Group | Treatment A helps | Treatment B helps |
---|---|---|
Large kidney stones | 69% (55 / 80) | 73% (192 / 263) |
Small kidney stones | 87% (234 / 270) | 93% (81 / 87) |
All patients | 83% (289 / 350) | 78% (273 / 350) |
(I’m embarrassed to admit that, before coming up with the Rageopolis / Gentlantis example, and even after reading Nielsen’s post twice, I still had to spend a good amount of time reminding myself how the above combination was possible.)

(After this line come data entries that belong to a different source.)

-- ==== Sys2Proof/Machine/Ops.lean ====
section
/-! DEFINITION. The named operations every command uses: byte stores, the cursor functions, ring copies, grants,
raising a fault, returning a result, the steps of a port up to a command's meaning, and reset. -/

namespace Sys2Proof.Machine

/-! ### Byte stores (20_memory.md R60) -/

/-- The byte at address `a`; an unlisted address reads `fill`. -/
def Memory.read (fill : Byte) (a : Nat) (m : Memory) : Byte :=
  match m with
  | [] => fill
  | (x, b) :: rest => if a = x then b else Memory.read fill a rest

/-- Store `b` at address `a`, keeping the canonical form: the value an unlisted address reads removes the entry. -/
def Memory.write (fill : Byte) (a : Nat) (b : Byte) (m : Memory) : Memory :=
  match m with
  | [] => if b = fill then [] else [(a, b)]
  | (x, c) :: rest =>
    if a < x then (if b = fill then (x, c) :: rest else (a, b) :: (x, c) :: rest)
    else if a = x then (if b = fill then rest else (a, b) :: rest)
    else (x, c) :: Memory.write fill a b rest

/-- Store the bytes `bs` at the addresses `a`, `a + 1`, and so on. -/
def Memory.writeList (fill : Byte) (a : Nat) (bs : List Byte) (m : Memory) : Memory :=
  match bs with
  | [] => m
  | b :: rest => Memory.writeList fill (a + 1) rest (Memory.write fill a b m)

/-- The `n` bytes from address `a`. -/
def Memory.readList (fill : Byte) (a n : Nat) (m : Memory) : List Byte :=
  (List.range n).map fun i => Memory.read fill (a + i) m

/-- The canonical form of a store of `size` bytes: addresses strictly rising and below `size`, no entry equal to
`fill`. -/
def Memory.wf (fill : Byte) (size : Nat) (m : Memory) : Bool :=
  match m with
  | [] => true
  | (x, b) :: rest =>
    decide (b ≠ fill) && decide (x < size) && rest.all (fun c => decide (x < c.1)) && Memory.wf fill size rest

/-- What an unlisted host address reads as. DESIGN CHOICE (log entry 8), the convention of 95_test_vectors.md. -/
def hostFill : Byte := 0x00#8

/-- What an unlisted scratch index reads as. DESIGN CHOICE (log entry 7); no command reads scratch (10_state.md R39). -/
def scratchFill : Byte := 0x00#8

/-- The ring byte at offset `o` (10_state.md R27). -/
def ringByte (s : State) (o : Nat) : Byte := Memory.read s.silence o s.ring

/-- The host byte at address `a` (10_state.md R41). -/
def hostByte (s : State) (a : Nat) : Byte := Memory.read hostFill a s.hmem

/-! ### Parameters (00_scope.md R6) -/

/-- `CAP_MAX`. -/
def capMax (c : Config) : Nat := 2 ^ c.capMaxLog.val

/-- `SCRATCH_BYTES`. -/
def scratchBytes (c : Config) : Nat := c.scratchLast + 1

/-- `DEFER_THRESHOLD`. -/
def deferThreshold (c : Config) : Nat := c.deferThreshold.val

/-- The number of host addresses, `2^HA` with `HA = 64` (20_memory.md R62). -/
def hostSize : Nat := 2 ^ 64

/-- Whether the block may access host address `a`: the check of 20_memory.md R63 for one byte, `a < 2^HA` and
`HostOK(a)`. -/
def hostOK (c : Config) (a : Nat) : Bool :=
  decide (a < hostSize) && c.hostHoles.all fun h => !(decide (h.1 ≤ a) && decide (a < h.1 + h.2))

/-- The check of 20_memory.md R63 for the `n` bytes from `a`; for `n = 0` it cannot fail. -/
def hostRangeOK (c : Config) (a n : Nat) : Bool := (List.range n).all fun i => hostOK c (a + i)

/-! ### Cursors (10_state.md R28, 41_zero_copy.md R140, R141) -/

/-- `avail(w, r) = (w - r) mod CAP`, on exact integers (00_scope.md R9). -/
def availBytes (cap w r : Word) : Nat := (((w.toNat : Int) - (r.toNat : Int)) % (cap.toNat : Int)).toNat

/-- `free(w, r) = (r - w - 1) mod CAP`, on exact integers (00_scope.md R9). -/
def freeBytes (cap w r : Word) : Nat := (((r.toNat : Int) - (w.toNat : Int) - 1) % (cap.toNat : Int)).toNat

/-- `cfree(w, r) = min(free(w, r), CAP - w)` (R140). -/
def contigFree (cap w r : Word) : Nat := min (freeBytes cap w r) (cap.toNat - w.toNat)

/-- `cavail(w, r) = min(avail(w, r), CAP - r)` (R141). -/
def contigAvail (cap w r : Word) : Nat := min (availBytes cap w r) (cap.toNat - r.toNat)

/-- A cursor moved forward by `n` bytes, modulo `CAP` (R24, R25). -/
def advance (cap cursor : Word) (n : Nat) : Word := BitVec.ofNat 32 ((cursor.toNat + n) % cap.toNat)

/-- The smallest power of two that is at least `n`, for `n < 2^32` (40_ring_control.md R121). -/
def roundCapacity (n : Nat) : Nat :=
  match (List.range 32).find? (fun j => decide (n ≤ 2 ^ j)) with
  | some j => 2 ^ j
  | none => 2 ^ 32

/-! ### Ring copies (42_raw_transfer.md R170, R171) -/

/-- `RingPut(v)`: the end-of-buffer chunk, the wrapped chunk, then the release store of `WR` (R170). -/
def ringPut (v : List Byte) (s : State) : State :=
  let first := min v.length (s.cap.toNat - s.wr.toNat)
  { s with
    ring := Memory.writeList s.silence 0 (v.drop first) (Memory.writeList s.silence s.wr.toNat (v.take first) s.ring)
    wr := advance s.cap s.wr v.length }

/-- The bytes `RingGet(n)` returns: the end-of-buffer chunk, then the wrapped chunk (R171). -/
def ringBytes (n : Nat) (s : State) : List Byte :=
  let first := min n (s.cap.toNat - s.rd.toNat)
  Memory.readList s.silence s.rd.toNat first s.ring ++ Memory.readList s.silence 0 (n - first) s.ring

/-- The release store of `RD` that ends `RingGet(n)` (R171). -/
def ringDrop (n : Nat) (s : State) : State := { s with rd := advance s.cap s.rd n }

/-! ### Grants (10_state.md R37, R38; 41_zero_copy.md R148) -/

/-- Set the write grant; `(0, 0)` is no grant. -/
def setWriteGrant (base len : Word) (s : State) : State := { s with wgb := base, wgl := len }

/-- Set the read grant; `(0, 0)` is no grant. -/
def setReadGrant (base len : Word) (s : State) : State := { s with rgb := base, rgl := len }

/-- Revoke both grants (R148). -/
def revokeGrants (s : State) : State := setReadGrant 0#32 0#32 (setWriteGrant 0#32 0#32 s)

/-- Whether the 64-bit offset `off` lies in the grant of `len` bytes at `base` (R143, R146). -/
def inGrant (base len : Word) (off : Addr) : Bool :=
  decide (len ≠ 0#32) && decide (base.toNat ≤ off.toNat) && decide (off.toNat < base.toNat + len.toNat)

/-! ### Taking a fault (60_exceptions.md R231, R233) -/

/-- `FCODE` of a cause (R233). -/
def faultCode (c : FaultCode) : Byte :=
  match c with
  | .illegalCommand => 0x01#8
  | .portViolation => 0x02#8
  | .notConfigured => 0x03#8
  | .quiescenceViolation => 0x04#8
  | .badCapacity => 0x05#8
  | .dsdGeometry => 0x06#8
  | .regionViolation => 0x07#8
  | .commitOverrun => 0x08#8
  | .advanceOverrun => 0x09#8
  | .hostAccessFault => 0x0A#8

/-- `FPORT` of a port (R231). -/
def portCode (p : Port) : BitVec 2 :=
  match p with
  | .P => 0#2
  | .C => 1#2
  | .K => 2#2

/-- `raise Fault(code)` by the command `d` on the active port: the fault record is written and nothing else (R231). -/
def raiseFault (c : FaultCode) (d : Desc) (s : State) : State :=
  { s with fault := true, fcode := faultCode c, fport := portCode s.active, fdesc := d }

/-! ### Completing a command (00_scope.md R10, 10_state.md R34, R43) -/

/-- `return (val, ok)` on the active port, then `BUSY.p <- 0`; port K has no busy flag (R35). -/
def finish (val : Word) (ok : Bool) (s : State) : State :=
  { s with
    rvalP := if s.active = .P then val else s.rvalP
    rokP := if s.active = .P then ok else s.rokP
    busyP := if s.active = .P then false else s.busyP
    rvalC := if s.active = .C then val else s.rvalC
    rokC := if s.active = .C then ok else s.rokC
    busyC := if s.active = .C then false else s.busyC
    rvalK := if s.active = .K then val else s.rvalK
    rokK := if s.active = .K then ok else s.rokK }

/-! ### The checks before a command's own (60_exceptions.md R234 items 1 to 4) -/

/-- Whether the port may issue the command (30_encoding.md R92, R95). -/
def mayIssue (p : Port) (i : Instr) : Bool :=
  match i with
  | .resize _ _ | .clear | .fillsil | .sethint _ => decide (p = .K)
  | .avail | .free => true
  | .push _ _ | .push24 _ _ | .push16to32 _ _ | .pushdsd _ _ _ _ _ | .wregion _ | .winwr _ _ | .commitw _ =>
    decide (p = .P)
  | .pop _ _ | .rregion _ | .winrd _ | .advancer _ => decide (p = .C)

/-- Whether the command faults while `CFG = 0`: every one but RESIZE and SETHINT (10_state.md R22). -/
def needsConfig (i : Instr) : Bool :=
  match i with
  | .resize _ _ | .sethint _ => false
  | .clear | .fillsil | .avail | .free | .push _ _ | .push24 _ _ | .push16to32 _ _ | .pushdsd _ _ _ _ _ | .wregion _
  | .winwr _ _ | .commitw _ | .pop _ _ | .rregion _ | .winrd _ | .advancer _ => true

/-- Whether the command needs quiescence (40_ring_control.md R120). -/
def needsQuiescence (i : Instr) : Bool :=
  match i with
  | .resize _ _ | .clear | .fillsil | .sethint _ => true
  | .avail | .free | .push _ _ | .push24 _ _ | .push16to32 _ _ | .pushdsd _ _ _ _ _ | .wregion _
  | .winwr _ _ | .commitw _ | .pop _ _ | .rregion _ | .winrd _ | .advancer _ => false

/-- The first of the generic checks that fails, in the order of R234; none if all pass. -/
def genericFault (i : Instr) (s : State) : Option FaultCode :=
  if i.wellFormed = false then some .illegalCommand
  else if mayIssue s.active i = false then some .portViolation
  else if needsConfig i && !s.cfg then some .notConfigured
  else if needsQuiescence i && (s.busyP || s.busyC) then some .quiescenceViolation
  else none

/-- Run a command on the active port: the generic checks, then its body with its own checks, then its result. A
failed check takes the fault with the command's descriptor, so that no effect of the body remains (R232, R234). -/
def runCommand (i : Instr) (body : State → Except FaultCode Reply) (s : State) : Host.Outcome State Fault Refusal :=
  match genericFault i s with
  | some c => .next (raiseFault c (encode i) s)
  | none =>
    match body s with
    | .error c => .next (raiseFault c (encode i) s)
    | .ok r => .next (finish r.val r.ok r.state)

/-! ### Steps of a port up to a command's meaning (10_state.md R42) -/

/-- ISSUE of `d` on P: the latch, the busy flag, and the acquire load of `RD` (R42). -/
def issueP (d : Desc) (s : State) : State := { s with latchP := d, busyP := true, snapP := s.rd }

/-- ISSUE of `d` on C: the latch, the busy flag, and the acquire load of `WR` (R42). -/
def issueC (d : Desc) (s : State) : State := { s with latchC := d, busyC := true, snapC := s.wr }

/-! ### The host agents and the platform -/

/-- Whether host address `a` lies in the `len` bytes at `addr`. -/
def inBuffer (addr : Addr) (len : Word) (a : Addr) : Bool :=
  decide (addr.toNat ≤ a.toNat) && decide (a.toNat < addr.toNat + len.toNat)

/-- Whether `a` is a byte of the host buffer that the descriptor's command reads or writes (20_memory.md R62). -/
def usesHostByte (d : Desc) (a : Addr) : Bool :=
  match decode d with
  | .error _ => false
  | .ok i =>
    match i with
    | .push addr len | .push24 addr len | .push16to32 addr len | .pop addr len => inBuffer addr len a
    | .pushdsd addr len _ _ _ => inBuffer addr len a
    | .resize _ _ | .clear | .fillsil | .sethint _ | .avail | .free | .wregion _ | .winwr _ _ | .commitw _
    | .rregion _ | .winrd _ | .advancer _ => false

/-- Whether a command still to COMPLETE uses host byte `a` (70_reset_and_hazards.md R277). A halted block completes
nothing more. DESIGN CHOICE (log entry 19): only a host agent's stores are held to this, not the accesses the other
port's command makes at its COMPLETE. -/
def hostByteInFlight (s : State) (a : Addr) : Bool :=
  !s.fault && ((s.busyP && usesHostByte s.latchP a) || (s.busyC && usesHostByte s.latchC a))

/-- A host agent's store of one byte: refused for a buffer in flight (R277, log entry 10), else host memory holds it
(R41). DESIGN CHOICE (log entry 18): so it does where `HostOK` is false, on which the spec is silent; R63 checks only
the block's own accesses. -/
def storeHost (a : Addr) (b : Byte) (s : State) : Host.Outcome State Fault Refusal :=
  if hostByteInFlight s a then .refused .hostBufferInUse
  else .next { s with hmem := Memory.write hostFill a.toNat b s.hmem }

/-- Reset (70_reset_and_hazards.md R270): every element of block state at its value of 10_state.md R48, a command in
flight discarded, the fault record cleared; host memory, the parameters and the agents are not touched. -/
def resetBlock (s : State) : State :=
  { State.resetWith s.config with
    hmem := s.hmem
    offersP := s.offersP
    offersC := s.offersC
    offersK := s.offersK
    turns := s.turns
    active := s.active }

end Sys2Proof.Machine
end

The puzzle here is figuring out how one treatment can be better for both groups individually but worse overall and, ideally which treatment would be better to accept as a patient. As a starting point, let’s analogize this example to the Murder Ball one. There are two divisions in this example, treatment group and kidney stone size. We want to relate these to the two divisions from our above example, nationality and preferred sport. Rates were measured by treatment group, so it seems like treatment groups are analogous to countries in our example. This means that kidney stone size should be analogous to preferred sport.

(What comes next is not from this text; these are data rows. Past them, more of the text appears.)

-- ==== Sys2Proof/Machine/Ports.lean ====
section
/-! DEFINITION. The steps of the ports (10_state.md R42 to R44), halting (R50), a turn of the schedule, and placing a
descriptor so that the next step runs it. -/

namespace Sys2Proof.Machine

/-- Decode a descriptor on the active port and run it; an illegal one takes ILLEGAL_COMMAND (30_encoding.md R93, R94,
R96; decoding happens at COMPLETE, 10_state.md R42). -/
def runDescriptor (d : Desc) (s : State) : Host.Outcome State Fault Refusal :=
  match decode d with
  | .error _ => .next (raiseFault .illegalCommand d s)
  | .ok i => exec i s

/-- The next step of P: COMPLETE if a command is in flight (R43), else ISSUE of the next offer (R42), else nothing. -/
def stepP (s : State) : Host.Outcome State Fault Refusal :=
  if s.busyP then runDescriptor s.latchP s
  else
    match s.offersP with
    | [] => .next s
    | d :: ds => .next (issueP d { s with offersP := ds })

/-- The next step of C: COMPLETE if a command is in flight (R43), else ISSUE of the next offer (R42), else nothing. -/
def stepC (s : State) : Host.Outcome State Fault Refusal :=
  if s.busyC then runDescriptor s.latchC s
  else
    match s.offersC with
    | [] => .next s
    | d :: ds => .next (issueC d { s with offersC := ds })

/-- The step of K: the next offer (R44), if there is one. -/
def stepK (s : State) : Host.Outcome State Fault Refusal :=
  match s.offersK with
  | [] => .next s
  | d :: ds => runDescriptor d { s with offersK := ds }

/-- A turn of the active port: no step of any port is enabled while `FAULT = 1` (R50). -/
def stepPort (s : State) : Host.Outcome State Fault Refusal :=
  if s.fault then .fault .halted
  else
    match s.active with
    | .P => stepP s
    | .C => stepC s
    | .K => stepK s

/-- No turn is left: the block waits unchanged (log entry 4), or is halted if `FAULT = 1` (R50). -/
def stepIdle (s : State) : Host.Outcome State Fault Refusal := if s.fault then .fault .halted else .next s

/-- One turn of the schedule, in the state with the turn taken off. -/
def takeTurn (t : Turn) (s : State) : Host.Outcome State Fault Refusal :=
  match t with
  | .port p => stepPort { s with active := p }
  | .hostStore a b => storeHost a b s
  | .reset => .next (resetBlock s)

/-- The port that gets a descriptor placed from outside: the producer's or the consumer's for an opcode of theirs, K
for every other (30_encoding.md R92; AVAIL and FREE run on K as on any port). -/
def fetchPort (d : Desc) : Port :=
  if 0x10 ≤ (descOpc d).toNat ∧ (descOpc d).toNat ≤ 0x16 then .P
  else if 0x20 ≤ (descOpc d).toNat ∧ (descOpc d).toNat ≤ 0x23 then .C
  else .K

/-- The state in which the very next step runs the descriptor: offered on K, or, for a command of P or C, already
ISSUEd there; the next turn is that port's (log entry 14). -/
def placeDescriptor (d : Desc) (s : State) : State :=
  match fetchPort d with
  | .P => { issueP d s with turns := .port .P :: s.turns }
  | .C => { issueC d s with turns := .port .C :: s.turns }
  | .K => { s with offersK := d :: s.offersK, turns := .port .K :: s.turns }

end Sys2Proof.Machine
end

Following our above example, the next step that comes to mind is to see whether things become more obvious when we increase the imbalance between the two kidney stone size groups. Looking at the table, large kidney stone people seem to have worse outcomes overall, similar to Murderball players. So, let’s imagine that instead of having 80 vs. 263 large kidney stone people receiving treatments A and B respectively we have 10 and 340. Let’s also imagine that treatment A helps 10% of large kidney stone people and treatment B helps 20% of large kidney stone people. Then, we should also adjust the small kidney stone groups accordingly to contain 340 and 10 people with help rates of 45% and 90% respectively. The following table summarizes the results with these updated numbers.
{.table}
Group | Treatment A helps | Treatment B helps |
---|---|---|
Large kidney stones | 10% (1 / 10) | 20% (68 / 340) |
Small kidney stones | 45% (153 / 340) | 90% (9 / 10) |
All patients | 44% (154 / 340) | .22% (77 / 350) |
Looking at this table, I’m again left feeling feeling like the paradox has mostly dissolved. From the information we have, it seems like large kidney stone people just have much worse outcomes overall and that the treatment B group’s overall help rate reflects that. Related to that, it seems like treatment B works better than treatment A, although we should probably be somewhat suspicious of these results given that the selection process produced such imbalanced classes in the first place.
Conclusion
Part of the reason learning technical material is hard is because different ways of explaining things work for different people (note that I’m not claiming anything like “learning styles” or “multiple intelligences”, since my impression is that both of those hypotheses have mostly failed to replicate). Beyond clarifying my own intuition, I hope that perhaps this post can help at least one person who is as confused about Simpson’s Paradox as I was become less confused.
Here’s the simplest explanation of Simpson’s paradox that I know: take any two variables that are positively correlated, for example height and weight. Now consider all people whose height in cm + weight in kg equals 250. In that group, height and weight are negatively correlated. But all people can be divided into such groups :-)
Nice, I’d neither heard nor thought of this framing before. Thanks!